Yes. With buffer in ALSA semantic, its the entire memory area where
audio data is being buffered for DMA a transfer. A period is a subbuffer
(a smaller chunk) inside of this buffer.
Why use subdivisions of the buffer (why use periods) ?
- As soon as a DMA transfer has been started, we can't touch the buffer
anymore. Using periods for various smaller DMA transfer, we know which
portion of the buffer is the one that can't be touched, so we can still
work on the others for processing, data copy, application interaction
etc.
- A single DMA transfer can't be any longer than 4KiB (i386), due to
nonlinear physical to logical memory address mappings. Using periods,
the entire buffer can be larger than 4KiB, by concatenating many
periods. We need to program each DMA tranfer for each period, thought.
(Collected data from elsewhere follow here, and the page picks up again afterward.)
/-- R169, 2: a class is served when the class pointer has it, or when it has a class from which on every class before it has
nothing. -/
theorem arbitrate_turn {c : ReturnClass} {t : State} (served : s.serve c = some t)
    (turn : s.lane.classPointer = c ∨
      (s.lane.classPointer = c.next ∧ s.serve c.next = none ∧ s.serve c.next.next = none) ∨
      (s.lane.classPointer = c.next.next ∧ s.serve c.next.next = none)) : s.arbitrate = t := by
  rw [arbitrate_plain restarted dark, ReturnClass.cycle_eq]
  rcases turn with here | ⟨after, nothing, last⟩ | ⟨before, last⟩
  · rw [here, List.findSome?_cons, served]
    rfl
  · rw [after, ReturnClass.next_next_next, List.findSome?_cons, nothing, List.findSome?_cons, last, List.findSome?_cons, served]
    rfl
  · rw [before, ReturnClass.next_next_next, List.findSome?_cons, last, List.findSome?_cons, served]
    rfl

/-- R169, 2: an empty slot. -/
theorem arbitrate_empty (idle : ∀ c, s.serve c = none) : s.arbitrate = s.sendReturn none := by
  have nothing : s.lane.classPointer.cycle.findSome? (fun c => s.serve c) = none :=
    List.findSome?_eq_none_iff.mpr (fun c _ => idle c)
  rw [arbitrate_plain restarted dark, nothing]
  rfl

end

/-! ## The statement -/

theorem returnPacket_eq (kind tag result : Nat) (body : List Byte) :
    returnPacket kind tag result body =
      withCheck ([BitVec.ofNat 8 kind, BitVec.ofNat 8 tag, BitVec.ofNat 8 result, BitVec.ofNat 8 body.length] ++ body) := rfl

/-- Settles O53: a severe notice; then, by the class pointer, the oldest reply, the first up queue or the first notice; and the
slot that no class fills. -/
theorem returnSlotServes : Obligations.ReturnSlotServes := by
  refine ⟨rfl, fun s hasReply hasRelay hasNotice locked reply relay notice => ?_⟩
  have noReply : ¬ hasReply ↔ s.serve .reply = none := by simp [reply, serve_reply_eq_none_iff]
  have noRelay : ¬ hasRelay ↔ s.serve .relay = none := by simp [relay, serve_relay_eq_none_iff]
  have noNotice : ¬ hasNotice ↔ s.serve .notice = none := by simp [notice, serve_notice_eq_none_iff]
  rw [exec_returnSlot locked, noReply, noRelay, noNotice]
  refine ⟨fun i d pending severe => ?severe, fun restarted dark => ⟨fun r rest waiting turn => ?reply,
    fun k p rest waiting nearest turn => ?relay, fun i d plain pending first turn => ?notice,
    fun noReply noRelay noNotice => ?empty⟩⟩
  case severe =>
    rw [arbitrate_severe pending severe, State.sendNotice, returnPacket_eq]
    rfl
  case reply =>
    rw [arbitrate_turn restarted dark (serve_reply waiting) turn, returnPacket_eq, BitVec.ofNat_toNat, BitVec.setWidth_eq]
    rfl
  case relay =>
    obtain ⟨j, rfl, before⟩ := nearest
    rw [arbitrate_turn restarted dark (serve_relay waiting before) turn, State.sendRelay, returnPacket_eq,
      BitVec.ofNat_toNat, BitVec.setWidth_eq]
    rfl
  case notice =>
    have comesFirst : ComesFirst s.notices plainSources i := fun j listed => first j ((mem_plainSources_iff j).mp listed)
    rw [arbitrate_turn restarted dark (serve_notice plain pending comesFirst) turn]
    rfl
  case empty =>
    have idle : ∀ c, s.serve c = none
      | .reply => noReply
      | .relay => noRelay
      | .notice => noNotice
    rw [arbitrate_empty restarted dark idle]
    rfl
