-- ==== Sys2Proof/Syntax.lean ====
section
/-! DEFINITION. The instruction syntax: one constructor for each row of spec/opcode_table.json.

Slot instructions carry their guard first (spec/02 R21 R22), then their operands; immediates and offsets stand at the
width they have with a header (spec/02 R37 R38), already sign-extended where they are signed. Events and Masthead commands
carry the names of the objects they act on; a command carries first the CXL.io function whose mailbox it came through
(spec/22 R415, R418). -/

namespace Sys2Proof

/-- Scopes (spec/02 R40, spec/08 R184). -/
inductive Scope where
  | cr | cl | di | mo | sy
  deriving DecidableEq, Repr

/-- Compare conditions (spec/02 R40). -/
inductive Cond where
  | eq | ne | lt | le | ltu | leu
  deriving DecidableEq, Repr

/-- FP32 compare conditions (spec/03 R65). -/
inductive FCond where
  | eq | ne | lt | le | un
  deriving DecidableEq, Repr

/-- Path classes (spec/02 R40, spec/08 R196). -/
inductive PClass where
  | mem | copy | mxs | patch | hal | link
  deriving DecidableEq, Repr

/-- Operations of atomics and reductions (spec/02 R40). -/
inductive AtOp where
  | add | and | or | xor | min | max | swap
  deriving DecidableEq, Repr

/-- Element types of the three-register vector forms (spec/02 R40). -/
inductive VTy where
  | fp32 | int32 | int16 | int8 | bf16 | fp16
  deriving DecidableEq, Repr

/-- Element types of the scalar-operand vector forms (spec/02 R40, type2). -/
inductive VTy2 where
  | fp32 | int32 | int16 | int8
  deriving DecidableEq, Repr

/-- Number formats (spec/04 R87). -/
inductive Fmt where
  | fp32 | bf16 | fp16 | e4m3 | e5m2 | int8 | int32 | bx7 | bx4 | bx2
  deriving DecidableEq, Repr

/-- Rounding modes (spec/04 R92). -/
inductive Rnd where
  | rne | rtz | rup | rdn
  deriving DecidableEq, Repr

/-- Hadamard field of vcvt (spec/02 R40). -/
inductive Had where
  | none | h16 | h32
  deriving DecidableEq, Repr

/-- Operations of vred (spec/05 R118). -/
inductive RedOp where
  | add | min | max | and | or | xor
  deriving DecidableEq, Repr

/-- Kinds of pa.open (spec/09 R224). -/
inductive PaKind where
  | ovr | add | addn | view
  deriving DecidableEq, Repr

/-- A vector operand: a register, or a stream marked by the header (spec/02 R38). -/
inductive VOp where
  | v (n : BitVec 5)
  | q (n : BitVec 3)
  deriving DecidableEq, Repr

/-- A matrix operand: a base register, or a marked stream (spec/02 R39). -/
inductive MOp where
  | s (n : BitVec 6)
  | q (n : BitVec 3)
  deriving DecidableEq, Repr

/-- The three caches that keep occupancy counters (spec/07 R164). -/
inductive CacheKind where
  | l1 | l2 | msc
  deriving DecidableEq, Repr

/-- Peers that a Bunting port trains to (spec/20 R401, R402): a module of the same domain with its device number and
domain, a switch, or a fabric pool. -/
inductive Peer where
  | device (dev : BitVec 3) (domain : Word)
  | switch
  | pool
  deriving DecidableEq, Repr

/-- Widths of the host attachment (spec/20 R397). -/
inductive LinkWidth where
  | x16 | x8 | x4
  deriving DecidableEq, Repr

/-- Rates of the host attachment in GT/s (spec/20 R397). -/
inductive LinkRate where
  | gt64 | gt32 | gt16
  deriving DecidableEq, Repr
- Setting up a DMA transaction on a soundcard takes some time, so if we
use one single chunk for DMA, while we are programming a new DMA
transfer, we would get a underrun. Even if the card has a fifo, it won't
last long enough. If we use several subbuffers, DMA transfer can be
programmed ahead of time, while another DMA transfer is still running.
Some remarks:
- Depending on the hardware capabilities of a particular soundcard:
buffer size == period count * period size
is NOT necessarily true. Because not all periods are necessarily the
same size. Usually the last one will be the odd sized period to fit into
the buffer. Many soundcards need this relation to be true, and ALSA
ensures that such restrictions are met.
The following expresion would be correct in any case:
buffer_size == sum(period_size[i], 1, period_count)
Just as a comment, some soundcards emulate more periods than they really
support in hardware. This needs a little bit more computations at the
interrupt handler, but it still allows the usage of bigger buffers.
> I can set the period size and the number of periods. And then separate
> from that seems to be setting a buffer size/time.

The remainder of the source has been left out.